Pros like Chara hammer one-timers at triple-digit speeds that have opposing blockers - to say nothing of teammates like Chuck Kobasew, whose tibia was fractured by his captain's slap shot last season - cringing as they enter shooting lanes.

But with a leaguewide emphasis on shot-blocking and getting in shooters' sticks to take away the bombs, the wrist shot is, more and more, the go-to scoring weapon that players believe is the better option.

"I think the slap shot gets dramatized a little too much because of how hard it is and it looks good," said Bruins winger Blake Wheeler. "But a quick wrist shot? Ask Michael Ryder. It can be just as effective."

Like Ryder, Wheeler was taught the efficiency of a quick snap shot before he became a pro. For two years of youth hockey, his coaches had a rule: no slap shots.

"Our coaches talked about working on the wrist shot," said Wheeler. "Your snap shot is quicker and more effective. So, yeah, no slap shots allowed.

"Maybe that takes away from developing your slap shot. At the same time, you develop a quick release. And that's more important any time than working on your slap shot."
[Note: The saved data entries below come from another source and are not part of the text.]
-- ==== Sys2Proof/Laws/Exec.lean ====
section
/-!
SUPPORT. The arm of every instruction: `exec` of it is its meaning.
-/

namespace Sys2Proof.Machine
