theorem isParts_iff {fmt : Nat} : isParts fmt = true ↔ fmt = 7 ∨ fmt = 8 ∨ fmt = 9 := by simp [isParts, or_assoc]

theorem Run.rowOf_dense (hp : p.parts = false) (hf : isDense r.active.fmt = true) (ht : r.slotTag p.m = r.active.fmt) :
    r.rowOf p = { r with fly := r.fly ++ [
      { n := 16, op := p.op, bank := p.bank, cap := denseCap r.active.fmt, q := p.q % (32 / denseCap r.active.fmt),
        sums := (List.range r.g).map fun c => denseSums r.active p.op [r.slotLines p.m] c p.row }] } := by
  simp [Run.rowOf, hp, hf, ht]

theorem Run.rowOf_parts (hp : p.parts = true) (hf : isParts r.active.fmt = true) (ht : r.slotTag p.m = 5 ∨ r.slotTag p.m = 6) :
    r.rowOf p = { r with fly := r.fly ++ [
      { n := 24, parts := true, op := p.op, bank := p.bank, q := p.q % 2,
        sums := (List.range r.g).map fun c => partsSums r.active (r.slotTag p.m) [r.slotLines p.m] c p.row }] } := by
  simp [Run.rowOf, hp, hf, ht]

/-- A row that does not meet weights of its kind is skipped. -/
theorem Run.rowOf_skip (h : (p.parts = false ∧ ¬((r.active.fmt = 2 ∨ r.active.fmt = 3 ∨ r.active.fmt = 4) ∧ r.slotTag p.m = r.active.fmt))
      ∨ (p.parts = true ∧ ¬((r.active.fmt = 7 ∨ r.active.fmt = 8 ∨ r.active.fmt = 9) ∧ (r.slotTag p.m = 5 ∨ r.slotTag p.m = 6)))) :
    r.rowOf p = { r with tmis := r.tmis || !r.newClr } := by
  rcases h with ⟨hp, h⟩ | ⟨hp, h⟩
  · rw [← isDense_iff] at h
    have : (isDense r.active.fmt && r.slotTag p.m == r.active.fmt) = false := by simpa using h
    simp only [Run.rowOf, hp, this, Bool.false_eq_true, if_false]
  · rw [← isParts_iff] at h
    have : (isParts r.active.fmt && (r.slotTag p.m == 5 || r.slotTag p.m == 6)) = false := by simpa using h
    simp only [Run.rowOf, hp, this, Bool.false_eq_true, if_false, if_true]

theorem length_denseSums (w : Weights) (op : PassOp) (sl : List (Tab Row)) (core x : Nat) :
    (denseSums w op sl core x).length = denseN w.fmt := by simp [denseSums]

/-- The products of a column, `tmmh` taking the second half of K as zero. -/
theorem denseSums_getD (w : Weights) (op : PassOp) (sl : List (Tab Row)) (core x : Nat) {j : Nat} (hj : j < denseN w.fmt) :
    BitVec.ofInt 32 ((denseSums w op sl core x).getD j 0) = sumPass ((List.range (denseK w.fmt)).map fun k =>
      if op = .half ∧ denseK w.fmt / 2 ≤ k then .fin false 0 0 else (w.elem core k j).mul (actElem w.fmt sl core x k)) := by
  have hps : (((List.range (denseK w.fmt)).map fun k => actElem w.fmt sl core x k).zipIdx).map (fun p =>
        if op == .half && denseK w.fmt / 2 ≤ p.2 then FVal.fin false 0 0 else (w.elem core p.2 j).mul p.1)
      = (List.range (denseK w.fmt)).map fun k =>
        if op = .half ∧ denseK w.fmt / 2 ≤ k then .fin false 0 0 else (w.elem core k j).mul (actElem w.fmt sl core x k) := by
    refine List.ext_getElem (by simp) fun k h _ => ?_
    simp
  rw [denseSums, List.getD_eq_getElem?_getD, List.getElem?_map, List.getElem?_range hj, Option.map_some, Option.getD_some, hps,
    BitVec.ofInt_natCast, BitVec.ofNat_toNat, BitVec.setWidth_eq]

/-! ## Parts rows (R96, R139, R140) -/

theorem length_dp4Diffs (x : Nat) (ks : List Nat) (j : Nat) : (dp4Diffs x ks j).length = ks.length := by
  induction ks generalizing j with
  | nil => rfl
  | cons k ks ih =>
    rw [dp4Diffs]
    split <;> simp [ih]

/-- The weights of a record: its base and the sums of its first differences. -/
theorem getElem?_sortedWeights (base : Int) (ds : List Nat) {k : Nat} (h : k ≤ ds.length) :
    (sortedWeights base ds)[k]? = some (base + ((ds.take k).map fun d => (d : Int)).sum) := by
  induction ds generalizing base k with
  | nil =>
    obtain rfl : k = 0 := Nat.le_zero.1 h
    simp [sortedWeights]
  | cons d ds ih =>
    cases k with
    | zero => simp [sortedWeights]
    | succ k => simp [sortedWeights, ih (base + d) (Nat.le_of_succ_le_succ h), Int.add_assoc]

theorem length_sortedWeights (base : Int) (ds : List Nat) : (sortedWeights base ds).length = ds.length + 1 := by
  induction ds generalizing base with
  | nil => rfl
  | cons d ds ih => simp [sortedWeights, ih]

/-- A group result is the sum of the products of a record's weights with the activations its indices name. -/
theorem groupResult_eq (rc : PartsRec) (a : List Int) (h : rc.idx.length = rc.ds.length + 1) :
    groupResult rc a = ((List.range rc.idx.length).map fun k =>
      (rc.base + ((rc.ds.take k).map fun d => (d : Int)).sum) * a.getD (rc.idx.getD k 0) 0).sum := by
  rw [groupResult, ← List.sum_eq_foldl]
  congr 1
  refine List.ext_getElem? fun k => ?_
  by_cases hk : k < rc.idx.length
  · simp [List.getElem?_zipWith, getElem?_sortedWeights rc.base rc.ds (k := k) (by omega), hk]
  · simp [hk]

/-- The indices of a group of a record (R92-R94). -/
def partsIdx (fmt : Nat) : Nat := if fmt = 9 then 8 else 24

theorem length_partsRec_idx {w : Weights} (hf : w.fmt = 7 ∨ w.fmt = 8 ∨ w.fmt = 9) (core j g : Nat) :
    (partsRec w core j g).idx.length = partsIdx w.fmt := by
  rcases hf with h | h | h <;> simp [partsRec, partsIdx, h, dp4Rec, dp8Rec, dpsRec]

theorem length_partsRec_ds {w : Weights} (hf : w.fmt = 7 ∨ w.fmt = 8 ∨ w.fmt = 9) (core j g : Nat) :
    (partsRec w core j g).idx.length = (partsRec w core j g).ds.length + 1 := by
  rcases hf with h | h | h <;> simp [partsRec, h, dp4Rec, dp8Rec, dpsRec, length_dp4Diffs]

/-- The activation an index names in a group: zero beyond its 24. -/
theorem getD_groupActs {tag fmt : Nat} {sl : List (Tab Row)} {core x g : Nat} (hg : g < partsGroups fmt) (i : Nat) :
    (((List.range (partsK fmt)).map fun k => partsAct tag fmt sl core x k).drop (24 * g) |>.take 24).getD i 0 =
      if i ≤ 23 then partsAct tag fmt sl core x (24 * g + i) else 0 := by
  have hK : partsK fmt = 24 * partsGroups fmt := rfl
  split
  · next hi =>
    have hlt : 24 * g + i < partsK fmt := by omega
    simp [hlt, show i < 24 by omega]
  · next hi => simp [show ¬i < 24 by omega]

theorem length_partsSums (w : Weights) (tag : Nat) (sl : List (Tab Row)) (core x : Nat) :
    (partsSums w tag sl core x).length = 128 := by simp [partsSums]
The result? When asked about his slapper recently, Wheeler said he couldn't recall winding up for a slap shot once this season. Like his linemate Ryder, Wheeler owns an above-average wrist shot that he can snap off in traffic.
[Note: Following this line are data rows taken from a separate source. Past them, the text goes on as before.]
-- ==== Sys2Proof/Machine/Calendar.lean ====
section
/-! DEFINITION. The die calendar: budgets, tokens, claims, closed windows, rest slots, the reservation floor (chapter 6, R143, R151). -/

namespace Sys2Proof.Machine

/-- A slot is 8,000 ns; a period is 1,024 slots (R157). -/
def slotNs : Nat := 8000
def periodNs : Nat := 8192000

/-- The budget of a function that has none saved (R180). -/
def defaultBudget (f : Nat) : Budget :=
  if f = 0 then { chS := 2949120, rest := { s := 1024 } } else {}

/-- The budget in force for a function in a period: one set since the last boundary applies from the next (R179). -/
def budgetAt (s : State) (f period : Nat) : Budget :=
  let now := KV.findD s.cal.budgets f (defaultBudget f)
  if period ≤ s.cal.period then now else KV.findD s.cal.nextBudgets f now

/-- The number that stands for no group: a spare not yet in one holds no function's allotments. -/
def noGroup : Nat := 63

/-- Allotments of a budget on a group. -/
def Budget.on (b : Budget) (g : Nat) : Allot := if g = noGroup then {} else KV.findD b.groups g b.rest

/-- The stored allotment of a class on a group. -/
def Allot.ofClass (a : Allot) : LClass → Nat
  | .express => a.e
  | .standard => a.s
  | .bulk => a.b
  | .unbound => 0

def Budget.chOf (b : Budget) : LClass → Nat
  | .express => b.chE
  | .standard => b.chS
  | .bulk => b.chB
  | .unbound => 0

/-- The sum of a class's allotments on a group over all functions (Table 6.2). -/
def classSum (s : State) (cls : LClass) (g period : Nat) : Nat :=
  (List.range funcs).foldl (fun a f => a + ((budgetAt s f period).on g).ofClass cls) 0

def classChSum (s : State) (cls : LClass) (period : Nat) : Nat :=
  (List.range funcs).foldl (fun a f => a + (budgetAt s f period).chOf cls) 0

/-- The factor of throttling on a class in force in a period, in 256ths (R151, R453); periods not begun count in full (R143). -/
def throttleScale (s : State) (cls : LClass) (g period : Nat) : Nat :=
  if s.cal.period < period then 256
  else match cls with
    | .express => KV.findD s.cal.expScale g 256
    | .standard => KV.findD s.cal.stdScale g 256
    | .bulk => KV.findD s.cal.capBulk g 256
    | .unbound => 256

/-- The rebuild factor on Bulk in force in a period (R175). -/
def rebuildScale (s : State) (cls : LClass) (g period : Nat) : Nat :=
  if cls = .bulk ∧ period ≤ s.cal.period then KV.findD s.cal.bulkScale g 256 else 256

/-- The allotment of a class in force on a group's dies for a period, die-µs (R143, R175, R151). -/
def allotDie (s : State) (f : Nat) (cls : LClass) (g period : Nat) : Nat :=
  let a := ((budgetAt s f period).on g).ofClass cls
  a * rebuildScale s cls g period / 256 * throttleScale s cls g period / 256

/-! ### Channels (R163, R191) -/

/-- Trained rate of a channel, MT/s, by its code (Table 7.14); an unlisted channel is at full rate. -/
def chanRate (s : State) (c : Nat) : Nat :=
  match KV.find s.media.chans c with
  | none => 3600
  | some x => nth [0, 800, 1600, 2400, 3200, 3600] x.rate

/-- Period budget of a channel, bytes (R191). -/
def chanBudget (s : State) (c : Nat) : Nat := 29491200 * chanRate s c / 3600

def rebuildRuns (s : State) : Nat := s.media.rebuilds.countP (fun r => r.running)

/-- Channel bytes of a budget of a full-rate channel, in proportion to the channel's trained rate (R191). -/
def chPart (s : State) (c bytes : Nat) : Nat := bytes * chanRate s c / 3600

/-- The allotment factor of a degraded channel in 256ths (R191). -/
def chanFactor (s : State) (c period : Nat) : Nat :=
  if 3600 ≤ chanRate s c then 256
  else
    let b := classChSum s .express period + classChSum s .standard period + classChSum s .bulk period
    let a := chanBudget s c - chPart s c 2949120 - (if s.cal.rebuilding.isEmpty then 0 else chPart s c 5898240)
    if b = 0 then 256 else min 256 (256 * a / b)

/-- The channel allotment of a class in force on a channel for a period, bytes. -/
def allotCh (s : State) (f : Nat) (cls : LClass) (c period : Nat) : Nat :=
  let a := (budgetAt s f period).chOf cls * chanFactor s c period / 256
  if cls = .bulk ∧ period ≤ s.cal.period then a * s.cal.chBulkScale / 256 else a

/-! ### Tokens drawn (R143) -/

/-- Amount drawn by a function's class on a die or a channel in a period. -/
def drawn (s : State) (f : Nat) (cls : LClass) (period : Nat) (onCh : Bool) (unit : Nat) : Nat :=
  s.cal.draws.foldl (fun a d =>
    if d.func = f ∧ d.cls = cls ∧ d.period = period ∧ d.onChannel = onCh ∧ d.unit = unit then a + d.amount else a) 0

/-- The group whose allotments hold on a die: that of its window's position, or its own; a free spare is in none. -/
def dieGroup (s : State) (d : Nat) : Nat :=
  match (dieOf s d).winGroup with
  | some g => g
  | none => (dieOf s d).group.getD noGroup

/-- Sixteenths of a function's tokens on a group granted to the twin for a period (R146). -/
def lentOn (s : State) (f g period : Nat) : Nat :=
  s.cal.grantsOut.foldl (fun a x => if x.func = f ∧ x.group = g ∧ x.period = period then x.sixteenths else a) 0

/-- Tokens left on a die for the commands this module receives: the part granted to the twin is the twin's (R146); a period whose claims exceed its allotment has none left (R179). -/
def dieLeft (s : State) (f : Nat) (cls : LClass) (d period : Nat) : Nat :=
  allotDie s f cls (dieGroup s d) period * (16 - lentOn s f (dieGroup s d) period) / 16 - drawn s f cls period false d

def chLeft (s : State) (f : Nat) (cls : LClass) (c period : Nat) : Nat :=
  allotCh s f cls c period - drawn s f cls period true c

/-- The read-around reserve of a member in a period, die-µs (R173, Table 6.2). -/
def aroundReserve (s : State) (g period : Nat) : Nat := 15 * classSum s .express g period / 31

/-- Draws on the read-around reserve and share stand under this number, which is no function's (R173). -/
def aroundFunc : Nat := 128

/-- Read-around reserve left on a member in a period. -/
def aroundLeft (s : State) (d period : Nat) : Nat :=
  aroundReserve s (dieGroup s d) period - drawn s aroundFunc .express period false d

/-- Read-around share left on a channel in a period (Table 6.3). -/
def aroundChLeft (s : State) (c period : Nat) : Nat :=
  15 * classChSum s .express period / 31 - drawn s aroundFunc .express period true c

/-- What a die has used in a period of a budget counted for the present one. -/
def usedIn (s : State) (m : KV Nat) (key period : Nat) : Nat := if period = s.cal.period then KV.findD m key 0 else 0

/-- Background reserve left on a die in a period, die-µs (Table 6.2). -/
def backLeft (s : State) (d period : Nat) : Nat := 512 - usedIn s s.cal.backUsed d period

/-- Whether a rebuild runs on a group. -/
def groupRebuilding (s : State) (g : Nat) : Bool := s.media.rebuilds.any (fun r => r.running && r.group == g)

/-- The groups with a rebuild budget in a period: those set at its boundary (R175), or for one not begun those that rebuild now. -/
def rebuildsIn (s : State) (period : Nat) : List Nat :=
  if period ≤ s.cal.period then s.cal.rebuilding else (s.media.rebuilds.filter (fun r => r.running)).map (fun r => r.group)

/-- Rebuild budget left on a die in a period, die-µs (R162, R174). -/
def rebuildLeft (s : State) (d period : Nat) : Nat :=
  if (rebuildsIn s period).contains (dieGroup s d) && (dieOf s d).state == .healthy then 2048 - usedIn s s.cal.rebuildUsed d period else 0

/-- Codeword bytes of one array read of all four planes (R188). -/
def planeBytes : Nat := 16 * 4480

/-- Background reserve left on a channel in a period, bytes (Table 6.3). -/
def chBackLeft (s : State) (c period : Nat) : Nat := chPart s c 2949120 - usedIn s s.cal.chBackUsed c period

/-- Rebuild traffic left for one group on a channel in a period: an equal share of it (Table 6.3). -/
def chRebuildLeft (s : State) (g c period : Nat) : Nat :=
  let l := rebuildsIn s period
  if l.contains g then chPart s c 5898240 / l.length - usedIn s s.cal.chRebuildUsed (g * 32 + c) period else 0

/-! ### Free intervals (R159) -/

/-- Two intervals [a, b) and [c, d) overlap. -/
def overlaps (a b c d : Nat) : Bool := a < d && c < b

/-- The closed window of a die in a period (R164). -/
def windowStart (s : State) (d period : Nat) : Nat := period * periodNs + windowOf s.part d (dieOf s d) * slotNs

/-- [a, b) meets the closed window of die d in the period of a or of b. -/
def inWindow (s : State) (d a b : Nat) : Bool :=
  let w (k : Nat) := overlaps a b (windowStart s d k) (windowStart s d k + 256000)
  w (a / periodNs) || w (b / periodNs)

/-- [a, b) is free of the die's claims. -/
def claimFree (s : State) (d a b : Nat) : Bool :=
  s.cal.claims.all (fun c => c.die != d || !overlaps a b c.start (c.start + c.len))

/-- [a, b) is free of the die's rest slots. -/
def restFree (s : State) (d a b : Nat) : Bool :=
  (KV.findD s.cal.rests d []).all (fun n => !overlaps a b (n * slotNs) ((n + 1) * slotNs))

/-- [a, b) is free of claims, the closed window and rest slots of die d (R138, R159). -/
def freeAt (s : State) (d a b : Nat) : Bool := claimFree s d a b && restFree s d a b && !inWindow s d a b

/-- The first slot boundary at or after a time. -/
def nextSlot (t : Nat) : Nat := ceilDiv t slotNs * slotNs

/-- The earliest slot boundary in [t, tl] at which a test holds. -/
def firstSlot (ok : Nat → Bool) (tl : Nat) : Nat → Nat → Option Nat
  | 0, _ => none
  | fuel + 1, t => if tl < t then none else if ok t then some t else firstSlot ok tl fuel (t + slotNs)

/-- Slots a window of the longest bound spans. -/
def windowFuel (te tl : Nat) : Nat := (tl - te) / slotNs + 1

/-! ### The reservation floor (R161) -/

/-- Time of the period after `a` not held on a die, ns. -/
def unheld (s : State) (d a : Nat) : Nat :=
  let k := a / periodNs
  let e := (k + 1) * periodNs
  let within (x y : Nat) : Nat := min y e - max x a
  let held := (s.cal.claims.filter (fun c => c.die == d)).foldl (fun t c => t + within c.start (c.start + c.len)) 0
    + within (windowStart s d k) (windowStart s d k + 256000)
    + (KV.findD s.cal.rests d []).foldl (fun t n => t + within (n * slotNs) ((n + 1) * slotNs)) 0
  (e - a) - held

/-- Unspent tokens of a class on a die in a period, all functions, die-µs. -/
def unspent (s : State) (cls : LClass) (d period : Nat) : Nat :=
  (List.range funcs).foldl (fun a f => a + dieLeft s f cls d period) 0

/-- H: what the period must still hold on a die, ns (R161). -/
def floorH (s : State) (d period : Nat) : Nat :=
  1000 * (ceilDiv (16 * unspent s .express d period) 31 + unspent s .standard d period + unspent s .bulk d period
    + aroundLeft s d period + backLeft s d period + rebuildLeft s d period)

/-- The reservation floor holds after a claim [a, a + c) on die d. -/
def floorHolds (s : State) (d a c : Nat) : Bool :=
  floorH s d (a / periodNs) ≤ unheld s d a - c

/-- Place a claim. -/
def addClaim (s : State) (c : Claim) : State := { s with cal := { s.cal with claims := s.cal.claims ++ [c] } }

/-- Draw tokens. -/
def addDraw (s : State) (d : Draw) : State := { s with cal := { s.cal with draws := s.cal.draws ++ [d] } }

/-! ### Power weights (R36, R452; Table 15.7), mW -/

/-- Weight of an operation: read 17, program 60 (SLC), 65 (QLC, PLC), erase 55. -/
def weightOp : DieOpKind → Nat
  | .slc => 60
  | .erase => 55
  | _ => 65

def weightRead : Nat := 17

/-- The weight a claim carries from its start (R166): an array read, or a write-through program; a resume claim and an unused standing claim carry none of their own. -/
def ClaimKind.weight : ClaimKind → Nat
  | .resume | .standing => 0
  | .wtProgram => weightOp .slc
  | _ => weightRead

/-- Weight of what runs on all dies at a time, mW: the claims, and programs and erases not suspended (R36, R166). -/
def runningWeight (s : State) (t : Nat) : Nat :=
  (s.cal.claims.filter (fun c => c.start ≤ t && t < c.start + c.len)).foldl (fun a c => a + c.kind.weight) 0
    + s.media.dies.foldl (fun a p => match p.2.op with
        | some o => if o.suspended then a else a + weightOp o.kind
        | none => a) 0

/-- A die holds the window that begins at slot 32w: as built, or now. -/
def windowAt (s : State) (d w : Nat) : Bool := (dieOf s d).state != .failed && windowOf s.part d (dieOf s d) == 32 * w

/-- Dies in their closed windows at a time (R165): as built one on each ordinal, less those that left theirs or failed, and those that took one over. -/
def openWindows (s : State) (t : Nat) : Nat :=
  let w := t / slotNs % 1024 / 32
  let built (d : Nat) : Bool := (dieCh s.part d + dieOrd s.part d + 5) % 32 == w
  s.part.diesPerChannel - s.media.dies.countP (fun x => built x.1 && !windowAt s x.1 w)
    + s.media.dies.countP (fun x => !built x.1 && windowAt s x.1 w)

/-- The weight of a program held for each die then in its closed window (R165); none while the calendar is stopped. -/
def heldWeight (s : State) (t : Nat) : Nat := if s.cal.running then openWindows s t * 65 else 0

end Sys2Proof.Machine
end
"It's a lot quicker," Wheeler said. "It's on your stick for a nanosecond. You don't whiff on it as much and you can get more of the puck. I have more success snapping it off quicker."
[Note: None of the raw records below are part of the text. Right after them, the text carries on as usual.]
-- ==== Sys2Proof/Machine/Admission.lean ====
section
/-! DEFINITION. The admission unit: the price of a command, the placement of a read, the checks of a write, retry-after (chapter 5). -/

namespace Sys2Proof.Machine

/-! ### Paths (R136, R315) -/

/-- The path of a command (Table 5.4). -/
inductive Path where
  | local_ | forwarded
  deriving DecidableEq, Repr

/-- A region of a copy being resynced that is not level yet (Table 3.9): its zone, or the whole of a metadata namespace. -/
def notLevel (n : Ns) (slba : Nat) : Bool := n.resyncPending && !(n.zoned && n.levelled.contains (slba / zoneSize n.flbas))

/-- Whether a command of a namespace is forwarded (R315): every command of a single namespace homed on the twin; writes and zone sends of a mirrored one the twin owns, and reads of regions not yet resynced (Table 3.9). -/
def pathOf (n : Ns) (op : IoOp) (slba : Nat := 0) : Path :=
  if n.here then .local_
  else if n.mirrored && (op == .flush || (!op.isWrite && !notLevel n slba)) then .local_
  else .forwarded

/-- K_pre and K_post of a read, ns (Table 5.4). -/
def kRead (p : Path) (c : LClass) : Nat × Nat :=
  match p with
  | .local_ => (8000, 28400)
  | .forwarded => if c = .bulk then (23300, 43700) else (10200, 30600)

/-- K of a write-bound command, ns (Table 5.4); the mirror rows apply in Service. -/
def kWrite (s : State) (n : Ns) (p : Path) (c : LClass) (op : IoOp) : Nat :=
  let m := mirrors s n
  let k := match p, m with
    | .local_, false => 21700
    | .local_, true => 26100
    | .forwarded, false => if c = .bulk then 52300 else 26100
    | .forwarded, true => if c = .bulk then 56700 else 30500
  if op = .write ∨ op = .append then k else k - 8700

/-- Zones a Zone Management Send acts on (R137). -/
def zonesActed (n : Ns) (all : Bool) : Nat := if all then n.zoneCount else 1

/-- S: the service term of a write-bound command, ns (Table 5.5). -/
def sWrite (s : State) (n : Ns) (p : Path) (op : IoOp) (bytes : Nat) (all : Bool) : Nat :=
  let l := if op = .write ∨ op = .append then bytes else 0
  let base := match op with
    | .zms => 2500 + 4000 * zonesActed n all
    | .flush => 2500
    | _ => 2500 + xferNs l (rPort s)
  let mirror := if mirrors s n ∧ op ≠ .flush then 3000 + xferNs l (rLink s) else 0
  let fwd := match p with
    | .local_ => 0
    | .forwarded => 1000 + xferNs l (rLink s)
  base + mirror + fwd

/-- What a Bulk mirrored write adds to S in write-through (R279): the twin's SLC program time of Table 7.7. Its bands are not known here, so it is that of the slowest (DESIGN CHOICE, log 110). -/
def twinSlc (s : State) (n : Ns) (cls : LClass) (op : IoOp) : Nat :=
  if (s.md.writeThrough || twinWt s) && mirrors s n && cls == .bulk && (op == .write || op == .append) then tOp .slc 0 else 0

/-- F of a write-bound command, ns (R140). -/
def fWrite (s : State) (n : Ns) (op : IoOp) : Nat := if mirrors s n ∧ op ≠ .flush then 28000 else 0

/-- c_x: what a moved command still meets, ns (R141). -/
def cx (s : State) (n : Ns) (p : Path) : Nat :=
  match p with
  | .forwarded => 5000
  | .local_ => if mirrors s n then 5000 else 3000

/-! ### Where a read's data lies (R137, R188, R222) -/

/-- What a read needs of one die: its array reads, each a cell mode, a block set and a page level of it; its codewords; the rows and sets they lie in, and the layout they are read around in (R172). -/
structure Need where
  reads : List (Nat × SetRef × Nat) := []
  cws : Nat := 0
  rows : List Nat := []
  refs : List SetRef := []
  group : Nat := 0
  members : Nat := 30
  deriving DecidableEq, Repr

/-- A live record holds the LBA (R125, R271). -/
def inJournal (s : State) (nsid lba : Nat) : Bool :=
  s.jr.recs.any (fun p => p.2.nsid == nsid && 1 ≤ p.2.typ && p.2.typ ≤ 3 && p.2.completed && p.2.slba ≤ lba && lba < p.2.slba + p.2.nlb)

/-- Where a unit of a namespace lies (R137, R125): above the write pointer, in the journal, staged, in the log, or on its die. -/
def srcOf (s : State) (nsid : Nat) (n : Ns) (lba k : Nat) : Src :=
  let upl := unitsPerLba n.flbas
  if n.zoned then
    let i := lba / zoneSize n.flbas
    let z := n.zone i
    let off := lba % zoneSize n.flbas
    let u := off * upl + k
    if z.wp ≤ off then .zeros
    else match z.group with
      | none => .zeros
      | some g =>
        if u < z.confirmed * wordLineUnits z.ext.density z.members then
          stripeSrc s g z.members u (if z.ext.density = 0 then 0 else if z.ext.density = 1 then 1 else 2) (.zone nsid i)
        else match KV.find s.media.stagingDir (nsid * 2^64 + i * 4194304 + u) with
          | some v => slcSrc s g (1936 + v / 491520) (v % 491520 / 120) (v % 120)
          | none => .journal
  else if inJournal s nsid lba then .journal
  else if (KV.find s.zn.store (lbaKey nsid lba)).isNone then .zeros
  else match KV.find s.media.logDir (nsid * 2^64 + lba * upl + k) with
    | some v => logSrc s v
    | none => mapSrc s nsid (lba * upl + k)

/-- Where the twin keeps a unit of a namespace that is read there: the spec does not say how the receiver knows it, so the group is left open, in the full layout of the density that a zone has by default (DESIGN CHOICE, log 14). -/
def twinSrc (s : State) (nsid : Nat) (n : Ns) (lba k : Nat) : Src :=
  let u := lba * unitsPerLba n.flbas + k
  let z := if n.zoned then u / 4194304 else u / 4096
  let v := if n.zoned then u % 4194304 else u % 4096
  let p := placeOf 30 v
  let g := Config.twinGroup nsid z % s.part.groups
  .die (dieIx s.part (dataPos 30 none p.row p.page) g) (p.row / 4) p.row g 30 (if n.zoned then 0 else 2) (if n.zoned then .zone nsid z else .slc 2000)

/-- The units of a range of LBAs. -/
def readUnits (n : Ns) (slba nlb : Nat) : List (Nat × Nat) :=
  (List.range nlb).flatMap (fun i => (List.range (unitsPerLba n.flbas)).map (fun k => (slba + i, k)))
The only time Wheeler winds up is when the rookie, who's been playing mostly on his off wing this season, opens up for one-timers. Even then, Wheeler doesn't pull his stick all the way back; he prefers the half-slapper to get his one-timer on the net even quicker.

"I don't know if I have the greatest slap shot in the world; it's maybe going the same speed [as the wrister]," Wheeler said with a smile. "So it's not even worth the time trying to get it off."

On the back line, Chara has the team's hardest slap shot, one that was clocked at 103.1 miles per hour during last year's SuperSkills competition at the All-Star Game in Atlanta. Dennis Wideman figures half of his shots from the point are slappers. Matt Hunwick, who usually mans the left point, likes to walk the puck off the boards, set up, and blast away.

"If I pull it toward my body and walk to the middle, that's a chance when I'll take a slap shot," Hunwick said. "For me, personally, I'm not as strong. So from that particular shooting spot, I'd rather have a little more oomph behind it with a slap shot."

But Hunwick, perhaps the most mobile of Boston's blue liners, is used to stickhandling in close quarters with opponents in his shirt. That's when he'll opt for a quick wrister to get the puck off for a scoring chance, a deflection, or a rebound.

"If it's a play where I'm moving more and have a little bit of momentum to the right or left, that might be a chance where I'll just take that snap shot," Hunwick said. "It's more for accuracy. I'm trying to get it on a pad or on one of our guys' sticks. It's just that little shift to the right or left. I'll get my weight on the left foot and just snap it."